> [Instructions to follow]:
Starting at the line that contains "(s.afterEarly m) := by" and ending at the line that contains "the numbers. -/", the lines below are to be given again exactly, with nothing added.

Stored items:
----

/-- Settles O10: PC at or above 0xFFE keeps a core from running, and an idle step keeps PC. -/
theorem haltedCoreNeverChanges : Obligations.HaltedCoreNeverChanges :=
  fun n _ hpc => run_of_not_running n fun hrun => Nat.not_lt.2 hpc hrun.2

/-! ### The report of CHANGED -/

/-- The instructions whose tail is told of a change (R110). -/
theorem changes_iff (i : Instr) : changes i = true ↔ i = .cls ∨ ∃ x y n, i = .drw x y n := by
  cases i <;> simp [changes]

/-- 00E0 and Dxyn neither return early nor fault (R104, R230). -/
theorem reachesTail_of_changes {i : Instr} (s : State) (h : changes i = true) : reachesTail i s = true := by
  obtain rfl | ⟨x, y, n, rfl⟩ := (changes_iff i).1 h
  · rfl
  · rfl

/-- What an instruction reports on CHANGED does not depend on the state (R110). -/
theorem exec_changed {i : Instr} {s t : State} (h : exec i s = .next t) : t.out.changed = changes i := by
  have quiet (htail : reachesTail i s = false) : changes i = false :=
    Bool.eq_false_iff.2 fun hc => by simp [reachesTail_of_changes s hc] at htail
  obtain ⟨c, -, htail, rfl⟩ | ⟨-, -, htail, rfl⟩ | ⟨-, -, -, rfl⟩ := exec_next h
  · rw [State.afterFault_out, quiet htail]
  · rw [State.afterEarly_out, quiet htail]
  · rw [afterTail_out]

/-- Settles O16: an idle step reports nothing, and a running one what the instruction it fetched reports. -/
theorem changedExactlyOnClearAndDraw : Obligations.ChangedExactlyOnClearAndDraw := by
  intro s t h
  obtain ⟨hrun, rfl⟩ | ⟨hrun, w, hw, hexec⟩ := step_cases h
  · simp [hrun]
  · rw [exec_changed hexec, changes_iff]
    constructor
    · exact fun hi => ⟨hrun, w, hw, hi⟩
    · rintro ⟨-, w', hw', hi⟩
      cases hw.symm.trans hw'
      exact hi

/-! ### The undefined codes -/

/-- `Tail(false, false)` on the Machine as it was has no effect but the PC advance and the tick (R106, R107). -/
theorem done_mach_does_nothing (s : State) :
    ∃ t, s.done s.mach = .next t ∧ OnlyRegisters [] s t ∧ AdvancesQuietly s t := by
  refine ⟨_, done_eq s s.mach, onlyRegisters_nothing s false false, ?_, ?_⟩
  · simp
  · simp

/-- Settles O56: each of the four meanings is `Tail(false, false)` of the Machine it was given (R109). -/
theorem undefinedCodesDoNothing : Obligations.UndefinedCodesDoNothing :=
  fun _ _ _ _ _ s =>
    ⟨done_mach_does_nothing s, done_mach_does_nothing s, done_mach_does_nothing s, done_mach_does_nothing s⟩

end Sys2Proof.Proofs


/-! SUPPORT. Control flow (41_control_flow.md): what a jump and a skip write, and what they leave unchanged. -/

namespace Sys2Proof.Proofs

open Sys2Proof.Machine Sys2Proof.Safety

/-! ### Skips -/

/-- `Tail(condition, false)` with nothing written moves PC by what the condition says and does nothing else (R106, R107). -/
theorem skipIf_next (s : State) (condition : Bool) {d : Word} (hd : (if condition then 4 else 2) = d) :
    ∃ t, s.skipIf condition = .next t ∧ t.mach.pc = s.mach.pc + d ∧ t.out.changed = false ∧ OnlyRegisters [] s t := by
  refine ⟨_, tail_eq s s.mach condition false false, ?_, ?_, onlyRegisters_nothing s condition false⟩
  · rw [afterTail_pc, hd]
  · rw [afterTail_out]

/-- Settles O36: both are skips, 3xkk on Vx = kk and 4xkk on its negation. -/
theorem skipOnImmediate : Obligations.SkipOnImmediate := by
  intro x kk s
  constructor
  · exact skipIf_next s (s.mach.getV x == kk) (by simp)
  · exact skipIf_next s (s.mach.getV x != kk) (by simp)

/-! ### Jumps -/

/-- The frame of an early return after a handler that wrote PC, SP and the stack alone (R105). -/
theorem onlyPcAndStack_early {s : State} {m : Mach}
    (hm : m = { s.mach with pc := m.pc, sp := m.sp, stack := m.stack }) : OnlyPcAndStack s (s.afterEarly m) := by
  rw [hm]
  exact ⟨fun _ _ => rfl, rfl, fun _ => rfl, fun _ _ => rfl, rfl, rfl, ⟨rfl, rfl, rfl, rfl, rfl⟩, rfl⟩

/-- An early return after a write of PC leaves everything else, the timers with a tick due and the stack too (R105). -/
theorem early_setPc_next (s : State) {a : Word} {n : Nat} (ha : a.toNat = n) :
    ∃ t, s.early (s.mach.setPc a) = .next t ∧ t.mach.pc.toNat = n ∧ OnlyPcAndStack s t ∧ SameStack s t :=
  ⟨_, rfl, ha, onlyPcAndStack_early rfl, rfl, fun _ => rfl⟩

/-- The target of the computed jump does not wrap: an address immediate and a byte add to at most 0x10FE (R126). -/
theorem addrPlusV0_toNat (m : Mach) (nnn : Imm12) : (m.addrPlusV0 nnn).toNat = nnn.toNat + (m.getV 0).toNat := by
  have hnnn := nnn.isLt
  have hv0 := (m.getV 0).isLt
  rw [Mach.addrPlusV0, BitVec.toNat_add, addrOf_toNat, wordOf_toNat]
  omega

/-- Settles O38: 1nnn returns early with the widened immediate in PC. -/
theorem jumpSetsPc : Obligations.JumpSetsPc :=
  fun nnn s => early_setPc_next s (addrOf_toNat nnn)

/-- Settles O39: Bnnn returns early with a 16-bit sum in PC, which is the sum of the numbers. -/
theorem computedJumpSetsPc : Obligations.ComputedJumpSetsPc :=
  fun nnn s => early_setPc_next s (addrPlusV0_toNat s.mach nnn)

end Sys2Proof.Proofs


/-! SUPPORT. Register loads and ALU (42_alu.md): each result and flag as a number, and what the handlers leave in the registers. -/

namespace Sys2Proof.Proofs

open Sys2Proof.Machine Sys2Proof.Safety

/-! ### Results and flags as numbers -/

/-- The sum is narrowed to a byte (R147). -/
theorem addWithCarry_result (a b : Byte) : (addWithCarry a b).1.toNat = (a.toNat + b.toNat) % 256 :=
  BitVec.toNat_ofNat _ 8

/-- The carry is that of the exact sum (R147). -/
theorem addWithCarry_flag (a b : Byte) :
    (flagByte (addWithCarry a b).2).toNat = if a.toNat + b.toNat > 255 then 1 else 0 := by
  simp [addWithCarry]

/-- The exact difference, narrowed, is the one lifted by 256 (R148, R150). -/
theorem subNotBorrow_result (a b : Byte) : (subNotBorrow a b).1.toNat = (a.toNat + 256 - b.toNat) % 256 := by
  have hb := b.isLt
  rw [subNotBorrow, BitVec.toNat_ofInt]
  omega

/-- NOT borrow: the exact difference is not negative (R148, R150). -/
theorem subNotBorrow_flag (a b : Byte) :
    (flagByte (subNotBorrow a b).2).toNat = if a.toNat < b.toNat then 0 else 1 := by
  by_cases h : a.toNat < b.toNat
  · simp [subNotBorrow, h]
  · simp [subNotBorrow, h]

/-- A bit of a byte, as a flag, is that binary digit of the byte's value. -/
theorem flagByte_getLsbD (b : Byte) (k : Nat) : (flagByte (b.getLsbD k)).toNat = b.toNat / 2 ^ k % 2 := by
  have htoNat (f : Bool) : (flagByte f).toNat = f.toNat := by cases f <;> rfl
  rw [htoNat, BitVec.getLsbD, Nat.toNat_testBit]

/-- The shift right halves (R149). -/
theorem shiftRight_result (b : Byte) : (shiftRight b).1.toNat = b.toNat / 2 := by
  rw [shiftRight, BitVec.toNat_ushiftRight, Nat.shiftRight_one]

/-- The bit shifted out on the right is the parity (R149). -/
theorem shiftRight_flag (b : Byte) : (flagByte (shiftRight b).2).toNat = b.toNat % 2 := by
  rw [shiftRight, flagByte_getLsbD, pow_zero, Nat.div_one]

/-- The shift left doubles, narrowed to a byte (R151). -/
theorem shiftLeft_result (b : Byte) : (shiftLeft b).1.toNat = b.toNat * 2 % 256 := by
  rw [shiftLeft, BitVec.toNat_shiftLeft, Nat.shiftLeft_eq, pow_one]

/-- The bit shifted out on the left is the upper half of the range (R151). -/
theorem shiftLeft_flag (b : Byte) : (flagByte (shiftLeft b).2).toNat = b.toNat / 128 := by
  have hb := b.isLt
  rw [shiftLeft, flagByte_getLsbD]
  omega

/-! ### What the handlers leave -/

/-- `Tail(false, false)` after any Machine with the old PC advances PC by 2 and reports no change (R106, R107). -/
theorem advancesQuietly_afterTail {s : State} {m : Mach} (hpc : m.pc = s.mach.pc) :
    AdvancesQuietly s (s.afterTail m false false false) :=
  ⟨(afterTail_pc s m false false false).trans (by rw [hpc]; rfl), rfl⟩

/-- What the write of one register and the tail leave. -/
theorem done_setV_next (s : State) (x : Nibble) (b : Byte) :
    ∃ t, s.done (s.mach.setV x b) = .next t ∧ t.mach.getV x = b ∧ OnlyRegisters [x] s t ∧ AdvancesQuietly s t := by
  refine ⟨_, done_eq s _, ?_, onlyRegisters_setV s x b false false, advancesQuietly_afterTail rfl⟩
  rw [afterTail_getV, Mach.getV_setV_self]

/-- What the write of a result and its flag and the tail leave, for a result of value `v` and a flag of value `f` (R142). -/
theorem done_setResult_next (s : State) (x : Nibble) {r : Byte × Bool} {v f : Nat} (hv : r.1.toNat = v)
    (hf : (flagByte r.2).toNat = f) :
    ∃ t, s.done (s.mach.setResult x r) = .next t ∧ (x ≠ 0xF → (t.mach.getV x).toNat = v) ∧
      (t.mach.getV 0xF).toNat = f ∧ OnlyRegisters [x, 0xF] s t ∧ AdvancesQuietly s t := by
  refine ⟨_, done_eq s _, fun hx => ?_, ?_, onlyRegisters_setResult s x r false false, advancesQuietly_afterTail rfl⟩
  · rw [afterTail_getV, Mach.getV_setResult_dest _ _ hx, hv]
  · rw [afterTail_getV, Mach.getV_setResult_flag, hf]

----

> [Task result]:
    (hm : m = { s.mach with pc := m.pc, sp := m.sp, stack := m.stack }) : OnlyPcAndStack s (s.afterEarly m) := by
  rw [hm]
  exact ⟨fun _ _ => rfl, rfl, fun _ => rfl, fun _ _ => rfl, rfl, rfl, ⟨rfl, rfl, rfl, rfl, rfl⟩, rfl⟩

/-- An early return after a write of PC leaves everything else, the timers with a tick due and the stack too (R105). -/
theorem early_setPc_next (s : State) {a : Word} {n : Nat} (ha : a.toNat = n) :
    ∃ t, s.early (s.mach.setPc a) = .next t ∧ t.mach.pc.toNat = n ∧ OnlyPcAndStack s t ∧ SameStack s t :=
  ⟨_, rfl, ha, onlyPcAndStack_early rfl, rfl, fun _ => rfl⟩

/-- The target of the computed jump does not wrap: an address immediate and a byte add to at most 0x10FE (R126). -/
theorem addrPlusV0_toNat (m : Mach) (nnn : Imm12) : (m.addrPlusV0 nnn).toNat = nnn.toNat + (m.getV 0).toNat := by
  have hnnn := nnn.isLt
  have hv0 := (m.getV 0).isLt
  rw [Mach.addrPlusV0, BitVec.toNat_add, addrOf_toNat, wordOf_toNat]
  omega

/-- Settles O38: 1nnn returns early with the widened immediate in PC. -/
theorem jumpSetsPc : Obligations.JumpSetsPc :=
  fun nnn s => early_setPc_next s (addrOf_toNat nnn)

/-- Settles O39: Bnnn returns early with a 16-bit sum in PC, which is the sum of the numbers. -/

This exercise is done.